/-! ## Frames -/

/-- The key slot of an ASID, loaded with a key of the ridge's generator where it is not (R469).
DESIGN CHOICE (notes/assumptions/32.md). -/
def State.keyFor (s : State) (asid : Nat) : Nat × State :=
  let k := asid % 1024
  match Tab.get? s.keys k with
  | some _ => (k, s)
  | none => (k, { s with keys := Tab.set s.keys k (bytesLe 64 (Config.randomKey s.tick).toNat) })

/-- Hands out the 64 KiB frame at `pa`: every byte is zero under the key of the new mapping (R469).
DESIGN CHOICE (notes/assumptions/38.md). -/
def State.giveFrame (s : State) (pa asid key : Nat) : State :=
  { s.zeroFrame pa 65536 key with
    cores := s.cores.each fun _ c => c.forget pa 65536
    lost := s.lost.filter fun x => x * 32 < pa || pa + 65536 ≤ x * 32
    found := s.found.filter fun x => x * 32 < pa || pa + 65536 ≤ x * 32
    frames := Tab.set s.frames pa (65536, asid) }

/-- Where the capacity tier lies (R212). -/
def capacityLow : Nat := 0x010000000000
def capacityHigh : Nat := 0x028000000000

/-- Hands out the frames of a 64 KiB page with these parts: the frame field of its leaf (R216).
DESIGN CHOICE (notes/assumptions/33.md). -/
def State.placePage (s : State) (asid key : Nat) (p : LeafParts) : Option (Nat × State) :=
  if p.tier = 1 then
    (firstFit 0 (capacityHigh - capacityLow) 65536 (s.usedIn capacityLow capacityHigh)).map fun o =>
      ((capacityLow + o) / 65536, s.giveFrame (capacityLow + o) asid key)
  else
    let n := Config.pseudoChannelBytes
    if p.hashed then
      let ms := s.members asid p.home
      if ms = [] then none
      else (firstFit 0 n 65536 (ms.flatMap fun m => s.usedIn (pcbase m) (pcbase m + n))).map fun o =>
        (o / 65536, ms.foldl (fun s m => s.giveFrame (pcbase m + o) asid key) s)
    else (firstFit 0 n 65536 (s.usedIn (pcbase p.home) (pcbase p.home + n))).map fun o =>
      ((pcbase p.home + o) / 65536, s.giveFrame (pcbase p.home + o) asid key)

/-- The frames that a leaf of normal or seal class names (R216). -/
def State.framesOf (s : State) (asid : Nat) (w : Word) : List Nat :=
  let a := leafFrame w * 65536
  if (leafCls w == .normal || leafCls w == .seal) && leafTier w != 2 then
    if leafHashed w && leafTier w == 0 then (s.members asid (bits w 54 47)).map fun m => pcbase m + a else [a]
  else []

/-- Frees frames; a seal-class page among them is freed as R234 says. -/
def State.freeFrames (s : State) (fs : List Nat) : State :=
  { s with
    frames := s.frames.filter fun f => !fs.contains f.1
    seals := s.seals.each fun pa x => if fs.contains pa then x.free else x }

/-! ## Page tables (R223) -/

/-- Writes an entry of a page table. -/
def State.writeEntry (s : State) (at_ : Nat) (w : Word) : State := { s with mem := s.mem.write at_ (bytesLe 8 w.toNat) }

/-- The table that an entry points to; a new one, in a frame of its own homed on core 0, where it points to none. -/
def State.tableAt (s : State) (asid key at_ : Nat) : Option (Nat × State) :=
  let w := word (numLe (s.mem.read at_ 8))
  if pointerOk w then some (bits w 37 0 * 256, s)
  else (s.placePage asid key {}).map fun (f, s) => (f * 65536, s.writeEntry at_ (word (2 ^ 63 + f * 256)))

/-- The root table of an ASID, with a new one where it has none. -/
def State.rootTable (s : State) (asid key : Nat) : Option (Nat × State) :=
  let r := (s.asidOf asid).root
  if bit r 63 then some (bits r 45 13 * 8192, s)
  else (s.placePage asid key {}).map fun (f, s) =>
    (f * 65536, s.modAsid asid fun a => { a with root := word (2 ^ 63 + f * 65536) })

/-- The address of the leaf entry of a 64 KiB page, with the tables above it in place. -/
def State.entryFor (s : State) (asid key va : Nat) : Option (Nat × State) := do
  let (t, s) ← s.rootTable asid key
  let (t, s) ← s.tableAt asid key (t + va / 2 ^ 39 % 1024 * 8)
  let (t, s) ← s.tableAt asid key (t + va / 2 ^ 30 % 512 * 8)
  let (t, s) ← s.tableAt asid key (t + va / 2 ^ 21 % 512 * 8)
  some (t + va / 2 ^ 16 % 32 * 8, s)

/-! ## Maps (R235, R447) -/

/-- Maps one 64 KiB page: its entry, its frames and its lifetime record. The frame of a host or device page is the one that
`p` names; a page of tier 2 has its contents, all zero, in host memory (R238). DESIGN CHOICE (notes/assumptions/37.md). -/
def State.mapPage (s : State) (asid va : Nat) (p : LeafParts) (prio nextUse : Nat) : Option State := do
  let (key, s) := s.keyFor asid
  let (at_, s) ← s.entryFor asid key va
  let dram := p.cls < 2
  let (f, s) ← if dram && p.tier < 2 then s.placePage asid key p else some (if dram then 0 else p.frame, s)
  let w := leafOf { p with key := key, frame := f }
  if !s.leafValid asid 65536 w then none
  else
    let s := s.writeEntry at_ w
    let base := s.physical asid va 65536 w
    let s := if p.cls = 1 ∧ p.tier < 2 then
        { s with seals := Tab.set s.seals base { Tab.getD s.seals base { size := 65536 } with size := 65536, tail := 0, sealed := false } }
      else s
    let s := { s with withdrawn := s.withdrawn.filter fun r => !(r.1 == asid && decide (r.2.1 < va + 65536) && decide (va < r.2.1 + r.2.2)) }
    if dram then
      let (id, s) := s.fresh
      let host : Option (List Host.Cell × Option SealInfo) :=
        if p.tier = 2 then some ([], if p.cls = 1 then some { size := 65536 } else none) else none
      some { s with pages := Tab.set s.pages id { asid := asid, va := va, size := 65536, prio := prio, nextUse := nextUse, onHost := host } }
    else some s

/-- Maps `n` pages from `va` on; none where one cannot be mapped. -/
def State.mapPages (asid : Nat) (p : LeafParts) (prio nextUse : Nat) : Nat → Nat → State → Option State
  | 0, _, s => some s
  | n + 1, va, s =>
    match s.mapPage asid va p prio nextUse with
    | some s => State.mapPages asid { p with frame := p.frame + 1 } prio nextUse n (va + 65536) s
    | none => none

/-! ## Accesses under way to frames -/

/-- A request touches the range of `n` bytes at `lo`. -/
def Body.touches (b : Body) (lo n : Nat) : Bool :=
  let inside (a : Nat) : Bool := decide (lo ≤ a) && decide (a < lo + n)
  match b with
  | .write cs => cs.any fun c => inside c.1
  | .atomic _ _ pa _ _ => inside pa
  | .read r | .test r => inside r.pa || r.sectors.any fun x => inside (x * 32)
  | .append p _ _ _ _ _ | .sealReq p _ _ _ _ | .tailReq p _ _ _ _ => inside p

/-- An entry of a write buffer touches a range. -/
def WbEntry.touches (e : WbEntry) (lo n : Nat) : Bool :=
  (e.cells.any fun c => decide (lo ≤ c.pa) && decide (c.pa < lo + n)) ||
  match e.direct with | some b => b.touches lo n | none => false

/-- Every core sends its buffered stores to these frames (R237 step 2). -/
def State.sendFrames (s : State) (fs : List Nat) : State :=
  s.cores.foldl (fun s c => s.sendEntries c.1 fun e => fs.any fun f => e.touches f 65536) s

/-- No access to these frames is under way (R227). -/
def State.drained (s : State) (fs : List Nat) : Bool :=
  fs.all fun f => (s.net.all fun m => !m.body.touches f 65536) && s.cores.all fun c => c.2.wb.all fun e => !e.touches f 65536

/-! ## Unmaps (R234, R447) -/

/-- The pages of an ASID that lie in a range. -/
def State.pagesIn (s : State) (asid va bytes : Nat) : Tab Page :=
  s.pages.filter fun p => p.2.asid == asid && decide (va ≤ p.2.va) && decide (p.2.va < va + bytes)

/-- Clears the entries of the 64 KiB pages of a range. -/
def State.clearEntries (s : State) (asid va : Nat) : Nat → State
  | 0 => s
  | n + 1 =>
    let s := match s.leafAddr asid (va + n * 65536) 65536 with | some a => s.writeEntry a 0 | none => s
    s.clearEntries asid va n

/-- Frames of the pages of a range. -/
def State.framesIn (s : State) (asid va bytes : Nat) : List Nat :=
  (s.pagesIn asid va bytes).flatMap fun p => s.framesOf asid (s.leafOfPage p.2)

/-- Unmaps a range whose accesses have drained: its entries, its frames, its records. Launches of the ASID that run have it
withdrawn (R400). DESIGN CHOICE (notes/assumptions/35.md). -/
def State.unmapNow (s : State) (asid va bytes : Nat) : State :=
  let fs := s.framesIn asid va bytes
  let gone := (s.pagesIn asid va bytes).keys
  let s := ((s.clearEntries asid va (bytes / 65536)).raiseGen asid).freeFrames fs
  let runs := s.launches.any fun l => l.2.asid == asid && l.2.placed && l.2.status == 0
  { s with
    pages := s.pages.filter fun p => !gone.contains p.1
    withdrawn := if runs then (asid, va, bytes) :: s.withdrawn else s.withdrawn }

/-! ## Stack windows (R475) -/

/-- Lowest address of the stack range. -/
def stackRange : Nat := 0x1FC0000000000
def stackRangeEnd : Nat := 0x2000000000000

/-- The windows of an ASID: address and bytes. -/
def State.windowPages (s : State) (asid : Nat) : List (Nat × Nat) :=
  (s.pages.filter fun p => p.2.asid == asid && decide (stackRange ≤ p.2.va)).map fun p => (p.2.va, p.2.size)

/-- Where a new window of `n` bytes lies. DESIGN CHOICE (notes/assumptions/34.md). -/
def State.pickWindow (s : State) (asid n : Nat) : Option Nat :=
  let used := s.windowPages asid
  let c := stackRange + Config.stackPick s.tick % 2 ^ 26 * 65536
  (firstFit stackRange stackRangeEnd n used).map fun f =>
    if c + n ≤ stackRangeEnd ∧ used.all fun u => u.1 + u.2 ≤ c ∨ c + n ≤ u.1 then c else f

/-- Maps a stack window of `n` bytes (rounded up to pages) for a root unit that starts on a core: its base. -/
def State.mapStack (s : State) (asid core n : Nat) : Option (Nat × State) :=
  let pages := ceilDiv n 65536
  match s.pickWindow asid (pages * 65536) with
  | none => none
  | some base =>
    (State.mapPages asid { home := core, r := true, w := true } 0 0 pages base s).map fun s => (base, s)

/-! ## Moves and evictions (R236 to R238) -/

/-- Host memory of the port that an ASID's job belongs to can be reached (R400). -/
def State.hostReachable (s : State) (asid : Nat) : Bool :=
  s.jobs.any fun j => j.2.asid == asid && j.2.status == 0 && !(s.port j.2.port).d3

/-- The entry of a page in another tier: a new frame in the fast or the capacity tier; none where there is none. In host memory
(tier 2) a page has no frame. -/
def State.placeMoved (s : State) (asid : Nat) (w : Word) (tier : Nat) : Option (Word × State) :=
  if tier = 2 then if s.hostReachable asid then some (leafMoved w 2 0, s) else none
  else
    (s.placePage asid (leafKey w) { tier := tier, hashed := leafHashed w, home := bits w (if leafHashed w then 54 else 56) 47 }).map
      fun (f, s) => (leafMoved w tier f, s)

/-- Starts the move of a page into a tier; none where it moves already or finds no frame.
DESIGN CHOICE (notes/assumptions/35.md). -/
def State.startMove (s : State) (id tier : Nat) : Option State :=
  match Tab.get? s.pages id with
  | none => none
  | some p =>
    match s.leafAddr p.asid p.va p.size with
    | none => none
    | some at_ =>
      let w := word (numLe (s.mem.read at_ 8))
      if p.moving then none
      else
        (s.placeMoved p.asid w tier).map fun (new, s) =>
          let m : Move := { page := id, tier := tier, step := 1, leafAt := at_, old := w, new := new }
          { s.modPage id fun p => { p with moving := true } with moves := s.moves ++ [m] }

/-- A page leaves the fast tier for the capacity tier, and where that has no frame, for host memory (R236, R238).
DESIGN CHOICE (notes/assumptions/35.md). -/
def State.evict (s : State) (id : Nat) : Option State :=
  match s.startMove id 1 with
  | some t => some t
  | none => s.startMove id 2

/-- The seal state that stands at one frame goes to another (R237). -/
def State.moveSeal (s : State) (a b : Nat) : State :=
  match Tab.get? s.seals a with
  | some x => { s with seals := Tab.set s.seals b x }
  | none => s

/-- Shadow frames of one block are those of another; what was a shadow of that one is none any more. -/
def State.retagShadows (s : State) (a b : Nat) : State :=
  let retag (f : Shadow) : Shadow := if f.pa = a then { f with pa := b } else f
  { s with dies := s.dies.each fun _ d => { d with shadows := (d.shadows.filter fun f => f.pa != b).map retag } }

/-- Copies a page from its old frames to its new ones, with its seal state and the tags of its shadow frames (R237). -/
def State.copyPage (s : State) (p : Page) (old new : Word) : State :=
  let s := (List.range p.size).foldl (fun s i =>
    s.putByte (s.physical p.asid (p.va + i) p.size new) (s.byteAt (s.physical p.asid (p.va + i) p.size old))) s
  let a := s.physical p.asid p.va p.size old
  let b := s.physical p.asid p.va p.size new
  if leafCls old = Cls.seal then (s.moveSeal a b).retagShadows a b else s

/-- Sends a page to host memory (R238): its bytes that are not zero, and its seal state. DESIGN CHOICE (notes/assumptions/37.md). -/
def State.sendPage (s : State) (id : Nat) (p : Page) (old : Word) : State :=
  let cells : List Host.Cell := (List.range p.size).filterMap fun i =>
    let b := s.byteAt (s.physical p.asid (p.va + i) p.size old)
    if b = blank then none else some (i, b)
  let info := if leafCls old = Cls.seal then Tab.get? s.seals (s.physical p.asid p.va p.size old) else none
  s.modPage id fun p => { p with onHost := some (cells, info) }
···
» **TASK OBJECTIVE**
Output exactly one stretch of the listing: from the line containing "let n := Config.pseudoChannelBytes" through the line containing "to none. -/", both end lines included.

» **ANSWER TO THIS TASK**
    let n := Config.pseudoChannelBytes
    if p.hashed then
      let ms := s.members asid p.home
      if ms = [] then none
      else (firstFit 0 n 65536 (ms.flatMap fun m => s.usedIn (pcbase m) (pcbase m + n))).map fun o =>
        (o / 65536, ms.foldl (fun s m => s.giveFrame (pcbase m + o) asid key) s)
    else (firstFit 0 n 65536 (s.usedIn (pcbase p.home) (pcbase p.home + n))).map fun o =>
      ((pcbase p.home + o) / 65536, s.giveFrame (pcbase p.home + o) asid key)

/-- The frames that a leaf of normal or seal class names (R216). -/
def State.framesOf (s : State) (asid : Nat) (w : Word) : List Nat :=
  let a := leafFrame w * 65536
  if (leafCls w == .normal || leafCls w == .seal) && leafTier w != 2 then
    if leafHashed w && leafTier w == 0 then (s.members asid (bits w 54 47)).map fun m => pcbase m + a else [a]
  else []

/-- Frees frames; a seal-class page among them is freed as R234 says. -/
def State.freeFrames (s : State) (fs : List Nat) : State :=
  { s with
    frames := s.frames.filter fun f => !fs.contains f.1
    seals := s.seals.each fun pa x => if fs.contains pa then x.free else x }

/-! ## Page tables (R223) -/

/-- Writes an entry of a page table. -/
def State.writeEntry (s : State) (at_ : Nat) (w : Word) : State := { s with mem := s.mem.write at_ (bytesLe 8 w.toNat) }

/-- The table that an entry points to; a new one, in a frame of its own homed on core 0, where it points to none. -/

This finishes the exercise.